> _INFORMATION GIVEN_:

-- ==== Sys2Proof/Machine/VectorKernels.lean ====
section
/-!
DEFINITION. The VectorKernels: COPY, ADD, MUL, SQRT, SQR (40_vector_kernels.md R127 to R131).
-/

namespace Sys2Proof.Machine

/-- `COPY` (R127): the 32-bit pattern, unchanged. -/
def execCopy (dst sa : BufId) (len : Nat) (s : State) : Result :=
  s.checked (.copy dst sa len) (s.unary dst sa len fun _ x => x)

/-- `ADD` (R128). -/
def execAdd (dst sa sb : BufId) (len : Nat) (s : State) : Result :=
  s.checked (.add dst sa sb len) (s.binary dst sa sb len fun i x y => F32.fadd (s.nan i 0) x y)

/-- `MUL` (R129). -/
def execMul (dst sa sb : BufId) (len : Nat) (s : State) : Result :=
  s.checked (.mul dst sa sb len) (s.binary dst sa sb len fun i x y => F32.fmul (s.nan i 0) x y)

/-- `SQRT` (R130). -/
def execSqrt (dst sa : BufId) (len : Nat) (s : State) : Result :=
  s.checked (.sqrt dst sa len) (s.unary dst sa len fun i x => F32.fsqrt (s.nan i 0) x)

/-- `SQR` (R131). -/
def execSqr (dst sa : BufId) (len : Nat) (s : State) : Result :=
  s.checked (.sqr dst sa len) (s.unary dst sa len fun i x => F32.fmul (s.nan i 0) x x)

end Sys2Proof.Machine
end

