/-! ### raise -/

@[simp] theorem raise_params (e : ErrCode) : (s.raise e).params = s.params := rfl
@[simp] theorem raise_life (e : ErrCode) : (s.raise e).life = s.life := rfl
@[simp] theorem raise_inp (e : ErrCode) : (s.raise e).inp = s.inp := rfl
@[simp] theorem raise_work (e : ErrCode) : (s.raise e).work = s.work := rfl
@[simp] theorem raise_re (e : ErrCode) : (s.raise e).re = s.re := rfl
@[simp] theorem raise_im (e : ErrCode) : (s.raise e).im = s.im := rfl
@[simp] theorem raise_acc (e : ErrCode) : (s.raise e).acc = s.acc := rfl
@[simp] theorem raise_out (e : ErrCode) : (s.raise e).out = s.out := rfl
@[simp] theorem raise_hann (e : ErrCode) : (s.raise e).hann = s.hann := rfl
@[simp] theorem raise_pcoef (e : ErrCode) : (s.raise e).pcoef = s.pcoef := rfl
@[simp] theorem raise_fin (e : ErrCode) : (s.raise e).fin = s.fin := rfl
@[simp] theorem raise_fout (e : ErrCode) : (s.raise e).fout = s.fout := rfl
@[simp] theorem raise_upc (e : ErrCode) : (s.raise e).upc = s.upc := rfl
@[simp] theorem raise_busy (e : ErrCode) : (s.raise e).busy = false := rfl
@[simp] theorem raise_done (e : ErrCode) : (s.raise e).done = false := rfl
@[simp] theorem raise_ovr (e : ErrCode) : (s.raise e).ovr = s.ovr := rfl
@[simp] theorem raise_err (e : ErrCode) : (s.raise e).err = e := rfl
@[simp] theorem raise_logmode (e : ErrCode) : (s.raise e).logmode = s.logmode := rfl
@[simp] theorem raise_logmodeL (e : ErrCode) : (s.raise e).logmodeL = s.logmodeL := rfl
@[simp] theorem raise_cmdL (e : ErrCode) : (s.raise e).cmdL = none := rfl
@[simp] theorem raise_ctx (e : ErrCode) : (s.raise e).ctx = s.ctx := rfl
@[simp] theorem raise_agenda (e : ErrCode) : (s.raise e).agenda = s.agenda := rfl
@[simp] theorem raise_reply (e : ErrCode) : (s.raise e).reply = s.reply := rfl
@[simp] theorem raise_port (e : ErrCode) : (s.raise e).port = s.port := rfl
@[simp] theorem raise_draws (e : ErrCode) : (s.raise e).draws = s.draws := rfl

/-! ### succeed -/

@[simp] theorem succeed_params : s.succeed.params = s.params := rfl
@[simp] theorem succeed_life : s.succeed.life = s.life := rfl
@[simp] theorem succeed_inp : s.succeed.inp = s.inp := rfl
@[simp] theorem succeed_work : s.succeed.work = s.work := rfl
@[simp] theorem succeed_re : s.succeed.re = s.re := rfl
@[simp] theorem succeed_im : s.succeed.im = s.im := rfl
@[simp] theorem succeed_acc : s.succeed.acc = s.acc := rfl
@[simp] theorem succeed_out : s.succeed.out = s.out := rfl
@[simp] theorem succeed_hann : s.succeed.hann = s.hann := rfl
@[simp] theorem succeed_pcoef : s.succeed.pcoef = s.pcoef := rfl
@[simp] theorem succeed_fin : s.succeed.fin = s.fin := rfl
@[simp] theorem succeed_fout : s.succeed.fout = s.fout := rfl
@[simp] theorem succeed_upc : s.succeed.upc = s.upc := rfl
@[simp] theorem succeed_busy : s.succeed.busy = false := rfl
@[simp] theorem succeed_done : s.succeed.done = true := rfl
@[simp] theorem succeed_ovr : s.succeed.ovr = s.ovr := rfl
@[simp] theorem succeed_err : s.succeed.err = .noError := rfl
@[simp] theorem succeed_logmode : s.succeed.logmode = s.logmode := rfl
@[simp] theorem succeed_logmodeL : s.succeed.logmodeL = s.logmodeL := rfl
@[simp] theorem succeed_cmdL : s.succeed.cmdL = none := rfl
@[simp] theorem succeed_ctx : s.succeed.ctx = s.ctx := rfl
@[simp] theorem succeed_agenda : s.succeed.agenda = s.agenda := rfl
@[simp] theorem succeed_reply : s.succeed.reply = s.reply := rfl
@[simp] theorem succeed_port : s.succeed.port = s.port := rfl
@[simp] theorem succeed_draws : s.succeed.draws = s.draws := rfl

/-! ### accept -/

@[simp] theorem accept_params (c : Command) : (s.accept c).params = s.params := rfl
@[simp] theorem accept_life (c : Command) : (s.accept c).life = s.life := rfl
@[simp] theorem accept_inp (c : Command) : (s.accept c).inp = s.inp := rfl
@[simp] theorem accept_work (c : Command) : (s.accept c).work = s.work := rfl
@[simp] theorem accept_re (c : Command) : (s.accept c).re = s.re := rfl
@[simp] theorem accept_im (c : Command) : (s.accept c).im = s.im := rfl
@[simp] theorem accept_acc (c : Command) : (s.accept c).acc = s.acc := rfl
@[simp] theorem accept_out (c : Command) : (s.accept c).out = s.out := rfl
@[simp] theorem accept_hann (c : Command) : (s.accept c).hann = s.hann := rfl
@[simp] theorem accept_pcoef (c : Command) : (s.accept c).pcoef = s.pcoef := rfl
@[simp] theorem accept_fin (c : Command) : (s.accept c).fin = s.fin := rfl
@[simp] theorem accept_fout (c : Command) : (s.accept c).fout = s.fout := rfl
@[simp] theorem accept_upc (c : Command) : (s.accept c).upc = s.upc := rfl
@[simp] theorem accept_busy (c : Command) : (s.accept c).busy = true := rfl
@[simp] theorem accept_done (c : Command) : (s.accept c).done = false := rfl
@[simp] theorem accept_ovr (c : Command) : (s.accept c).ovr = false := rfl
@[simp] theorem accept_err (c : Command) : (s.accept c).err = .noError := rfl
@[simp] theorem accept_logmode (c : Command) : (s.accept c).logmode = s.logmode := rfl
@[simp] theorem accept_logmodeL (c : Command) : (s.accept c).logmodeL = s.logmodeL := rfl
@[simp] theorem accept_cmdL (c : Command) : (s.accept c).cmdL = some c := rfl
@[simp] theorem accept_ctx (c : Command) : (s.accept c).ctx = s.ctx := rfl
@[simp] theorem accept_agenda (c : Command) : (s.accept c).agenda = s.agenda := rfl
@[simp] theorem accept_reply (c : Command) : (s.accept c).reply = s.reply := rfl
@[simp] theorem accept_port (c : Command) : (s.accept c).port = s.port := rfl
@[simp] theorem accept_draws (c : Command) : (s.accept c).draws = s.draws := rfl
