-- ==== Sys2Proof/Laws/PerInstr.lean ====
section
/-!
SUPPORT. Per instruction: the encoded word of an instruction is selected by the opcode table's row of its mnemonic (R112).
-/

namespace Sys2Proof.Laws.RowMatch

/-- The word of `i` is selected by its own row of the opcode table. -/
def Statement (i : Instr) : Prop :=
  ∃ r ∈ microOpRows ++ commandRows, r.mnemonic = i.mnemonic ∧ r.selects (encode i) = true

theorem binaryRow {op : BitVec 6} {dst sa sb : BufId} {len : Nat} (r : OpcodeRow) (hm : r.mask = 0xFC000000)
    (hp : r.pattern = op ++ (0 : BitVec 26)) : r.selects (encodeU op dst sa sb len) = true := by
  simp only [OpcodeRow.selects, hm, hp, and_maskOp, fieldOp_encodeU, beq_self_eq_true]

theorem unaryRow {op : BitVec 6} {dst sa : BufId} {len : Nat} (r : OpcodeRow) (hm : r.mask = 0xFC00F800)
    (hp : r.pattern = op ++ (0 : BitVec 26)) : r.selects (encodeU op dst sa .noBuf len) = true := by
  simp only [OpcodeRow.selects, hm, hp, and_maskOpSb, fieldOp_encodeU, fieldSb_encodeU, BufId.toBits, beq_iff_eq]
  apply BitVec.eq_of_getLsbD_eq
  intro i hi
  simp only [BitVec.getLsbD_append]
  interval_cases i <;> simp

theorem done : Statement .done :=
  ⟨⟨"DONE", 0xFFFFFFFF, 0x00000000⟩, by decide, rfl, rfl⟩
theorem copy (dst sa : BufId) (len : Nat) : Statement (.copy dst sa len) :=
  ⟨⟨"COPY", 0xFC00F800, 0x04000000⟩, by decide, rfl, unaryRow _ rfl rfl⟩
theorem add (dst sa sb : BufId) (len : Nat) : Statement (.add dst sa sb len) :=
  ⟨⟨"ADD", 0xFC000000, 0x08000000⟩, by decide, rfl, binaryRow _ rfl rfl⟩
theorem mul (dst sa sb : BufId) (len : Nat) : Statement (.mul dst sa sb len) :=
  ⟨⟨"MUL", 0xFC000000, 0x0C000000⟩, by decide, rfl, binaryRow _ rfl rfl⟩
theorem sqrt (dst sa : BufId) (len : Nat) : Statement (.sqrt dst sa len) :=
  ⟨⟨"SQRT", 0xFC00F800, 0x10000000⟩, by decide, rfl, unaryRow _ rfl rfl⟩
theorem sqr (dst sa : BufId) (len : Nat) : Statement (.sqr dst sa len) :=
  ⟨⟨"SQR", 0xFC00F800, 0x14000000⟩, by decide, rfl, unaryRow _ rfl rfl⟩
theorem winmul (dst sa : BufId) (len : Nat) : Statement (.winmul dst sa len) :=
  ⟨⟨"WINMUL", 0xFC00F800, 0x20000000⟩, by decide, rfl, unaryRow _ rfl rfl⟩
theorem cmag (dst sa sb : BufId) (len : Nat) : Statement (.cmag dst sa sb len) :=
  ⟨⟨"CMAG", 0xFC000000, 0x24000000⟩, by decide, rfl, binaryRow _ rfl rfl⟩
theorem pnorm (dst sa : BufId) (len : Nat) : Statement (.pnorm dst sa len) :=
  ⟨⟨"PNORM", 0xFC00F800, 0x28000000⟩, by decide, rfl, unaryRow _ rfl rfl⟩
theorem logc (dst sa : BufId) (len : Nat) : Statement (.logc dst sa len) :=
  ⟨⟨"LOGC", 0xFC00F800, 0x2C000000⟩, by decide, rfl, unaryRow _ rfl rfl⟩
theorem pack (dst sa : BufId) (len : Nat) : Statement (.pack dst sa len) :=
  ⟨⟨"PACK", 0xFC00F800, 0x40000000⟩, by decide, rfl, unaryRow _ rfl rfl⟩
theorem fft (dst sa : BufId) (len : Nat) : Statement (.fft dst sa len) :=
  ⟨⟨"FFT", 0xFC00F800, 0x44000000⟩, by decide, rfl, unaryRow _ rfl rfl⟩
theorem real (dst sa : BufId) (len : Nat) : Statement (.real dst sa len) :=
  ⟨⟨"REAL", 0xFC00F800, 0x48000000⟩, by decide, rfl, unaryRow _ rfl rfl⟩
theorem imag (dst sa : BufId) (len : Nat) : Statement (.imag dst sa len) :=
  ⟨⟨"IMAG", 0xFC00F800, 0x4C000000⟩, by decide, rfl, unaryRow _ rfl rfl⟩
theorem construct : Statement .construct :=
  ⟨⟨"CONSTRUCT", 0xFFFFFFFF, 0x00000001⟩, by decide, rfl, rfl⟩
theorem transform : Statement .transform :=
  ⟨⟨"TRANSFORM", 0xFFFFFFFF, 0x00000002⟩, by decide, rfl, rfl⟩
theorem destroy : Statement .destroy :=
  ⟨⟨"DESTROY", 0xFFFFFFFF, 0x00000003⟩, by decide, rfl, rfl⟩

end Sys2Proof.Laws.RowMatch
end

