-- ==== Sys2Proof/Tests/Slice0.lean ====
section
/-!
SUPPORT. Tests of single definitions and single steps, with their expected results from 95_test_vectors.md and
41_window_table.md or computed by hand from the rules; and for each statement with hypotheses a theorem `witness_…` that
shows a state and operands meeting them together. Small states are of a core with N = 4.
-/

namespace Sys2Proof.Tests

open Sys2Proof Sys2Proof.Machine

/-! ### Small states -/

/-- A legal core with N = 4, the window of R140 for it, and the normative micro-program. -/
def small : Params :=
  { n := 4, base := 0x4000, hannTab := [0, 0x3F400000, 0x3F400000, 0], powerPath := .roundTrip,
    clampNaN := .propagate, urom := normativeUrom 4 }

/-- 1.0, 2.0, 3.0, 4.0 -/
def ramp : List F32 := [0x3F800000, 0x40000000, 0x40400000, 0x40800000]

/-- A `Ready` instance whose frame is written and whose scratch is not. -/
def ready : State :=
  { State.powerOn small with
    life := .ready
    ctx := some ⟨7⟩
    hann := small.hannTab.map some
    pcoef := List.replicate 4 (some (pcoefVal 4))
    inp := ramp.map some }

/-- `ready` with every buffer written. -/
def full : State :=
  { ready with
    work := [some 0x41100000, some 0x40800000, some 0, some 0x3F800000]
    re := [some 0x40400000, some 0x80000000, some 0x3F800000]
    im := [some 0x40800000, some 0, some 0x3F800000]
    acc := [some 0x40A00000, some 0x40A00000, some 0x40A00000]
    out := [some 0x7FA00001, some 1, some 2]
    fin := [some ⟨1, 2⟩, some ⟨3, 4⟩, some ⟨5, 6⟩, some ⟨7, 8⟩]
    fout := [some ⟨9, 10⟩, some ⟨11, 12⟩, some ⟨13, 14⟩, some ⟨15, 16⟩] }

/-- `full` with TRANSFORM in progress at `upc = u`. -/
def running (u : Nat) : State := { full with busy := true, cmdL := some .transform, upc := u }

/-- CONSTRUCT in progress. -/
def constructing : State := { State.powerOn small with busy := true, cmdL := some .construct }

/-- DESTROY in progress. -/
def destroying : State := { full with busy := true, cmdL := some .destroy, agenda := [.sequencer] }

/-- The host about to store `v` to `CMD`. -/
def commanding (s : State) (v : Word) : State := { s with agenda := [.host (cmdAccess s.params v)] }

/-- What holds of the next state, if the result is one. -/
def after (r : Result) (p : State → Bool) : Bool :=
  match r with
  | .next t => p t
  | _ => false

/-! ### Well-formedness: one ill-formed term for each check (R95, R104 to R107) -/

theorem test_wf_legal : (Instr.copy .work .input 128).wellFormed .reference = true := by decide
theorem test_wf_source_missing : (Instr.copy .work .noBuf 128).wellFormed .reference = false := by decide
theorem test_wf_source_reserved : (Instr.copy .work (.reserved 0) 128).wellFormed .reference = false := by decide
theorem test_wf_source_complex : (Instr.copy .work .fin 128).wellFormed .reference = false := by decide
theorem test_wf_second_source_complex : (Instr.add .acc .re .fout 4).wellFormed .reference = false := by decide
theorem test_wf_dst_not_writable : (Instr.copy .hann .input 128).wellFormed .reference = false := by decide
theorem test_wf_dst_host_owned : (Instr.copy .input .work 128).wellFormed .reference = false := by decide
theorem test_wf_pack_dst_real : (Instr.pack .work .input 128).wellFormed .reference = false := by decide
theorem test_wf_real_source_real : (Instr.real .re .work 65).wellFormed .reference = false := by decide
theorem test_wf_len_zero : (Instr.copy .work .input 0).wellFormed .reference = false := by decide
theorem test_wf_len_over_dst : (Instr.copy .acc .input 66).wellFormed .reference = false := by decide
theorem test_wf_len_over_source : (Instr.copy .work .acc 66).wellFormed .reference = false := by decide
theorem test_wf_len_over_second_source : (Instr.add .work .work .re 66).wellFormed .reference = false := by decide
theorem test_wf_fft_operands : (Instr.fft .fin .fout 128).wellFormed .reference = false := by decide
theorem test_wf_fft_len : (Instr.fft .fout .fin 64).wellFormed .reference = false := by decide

> _EXERCISE DESCRIPTION_: I'd like the lines above from the one with "theorem construct : Statement" up to and including the one with "Small states -/" copied exactly, with no other lines.

> _RESULT FOR THIS EXERCISE_:
theorem construct : Statement .construct :=
  ⟨⟨"CONSTRUCT", 0xFFFFFFFF, 0x00000001⟩, by decide, rfl, rfl⟩
theorem transform : Statement .transform :=
  ⟨⟨"TRANSFORM", 0xFFFFFFFF, 0x00000002⟩, by decide, rfl, rfl⟩
theorem destroy : Statement .destroy :=
  ⟨⟨"DESTROY", 0xFFFFFFFF, 0x00000003⟩, by decide, rfl, rfl⟩

end Sys2Proof.Laws.RowMatch
end

-- ==== Sys2Proof/Tests/Slice0.lean ====
section
/-!
SUPPORT. Tests of single definitions and single steps, with their expected results from 95_test_vectors.md and
41_window_table.md or computed by hand from the rules; and for each statement with hypotheses a theorem `witness_…` that
shows a state and operands meeting them together. Small states are of a core with N = 4.
-/

namespace Sys2Proof.Tests

open Sys2Proof Sys2Proof.Machine

/-! ### Small states -/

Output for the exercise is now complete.